Active Member with Corp. Privileges
Well, I think you should wear suits because I think everyone should wear suits. I always wear suits because I don't have anything to wear but suits. I always say wherever you are, someone will be the best dressed and it might as well be you. To do that, you'll probably need a suit. I say that now as an old guy, but fifty years ago when I was your age I could still say that as I always wore suits because I didn't have anything to wear but suits then either...


New Member
From the standpoint of practicality, it actually doesn't matter too much what type of formal appearance you put on in school. (The only place it might ever matter a little bit is if you're attending a personal interview to get into a school)

I think you only need to dress somewhere in between casual and formal. This is school, not an actual business office workplace.

If you're going to a school with a lot of students from wealthy families, there is such a thing as expensive casual. There's a style of casual that is actually expensive.
If you try to dress too formal in a situation that does not call for it, it obviously looks to others that you are trying too hard. (It is a sign of being fake)
I don't know, this might be of some small importance if you are trying to develop future connections with other students in school. (which can possibly help with job opportunities later)
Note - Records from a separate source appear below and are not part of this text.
-- ==== Sys2Proof/Machine/Core.lean ====
section
/-! DEFINITION. The machine as the host's interface takes it. -/

def Sys2Proof.core : Host.Core :=
  { State := Sys2Proof.Machine.State
    Fault := Sys2Proof.Machine.Fault
    Refusal := Sys2Proof.Machine.Refusal
    step := Sys2Proof.Machine.step
    reset := Sys2Proof.Machine.State.reset }
end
In a school, you are mostly going to be dressing to put on an appearance for others your age. The teachers will not be much influenced by how you dress, I mean if you are trying to dress very nice. Although dressing extremely informally could possibly hurt, if you appear so unprofessional and immature that the teacher cannot take you seriously. Yet at the same time, you do not need too dress too mature (I mean older age group) either.
What I am saying is you do not need to dress too nice, that won't help, but don't dress too bad either.

Mr. B. Scott Robinson

Advanced Member
Do German Universities offer subsidies for dry cleaning? Keeping a dressy wardrobe in good nick on a student budget can be a chore.

My son attended both Humbolt and Free Uni in Berlin for a year. He must have pocketed that subsidy for beer. :)



The Irishman

Active Member with Corp. Privileges
I suspect students who are wearing suits and more tailoring to university - unless they truly are a different breed to the rest of their ilk - are laundering their shirts, underwear and socks and dry cleaning is a ... semi-rare ... occurrence.

I would have been loathe to spend on dry cleaning what could have bought me a couple of refreshing beverages. Besides, napkins, and skilful attempts at spot cleaning are free.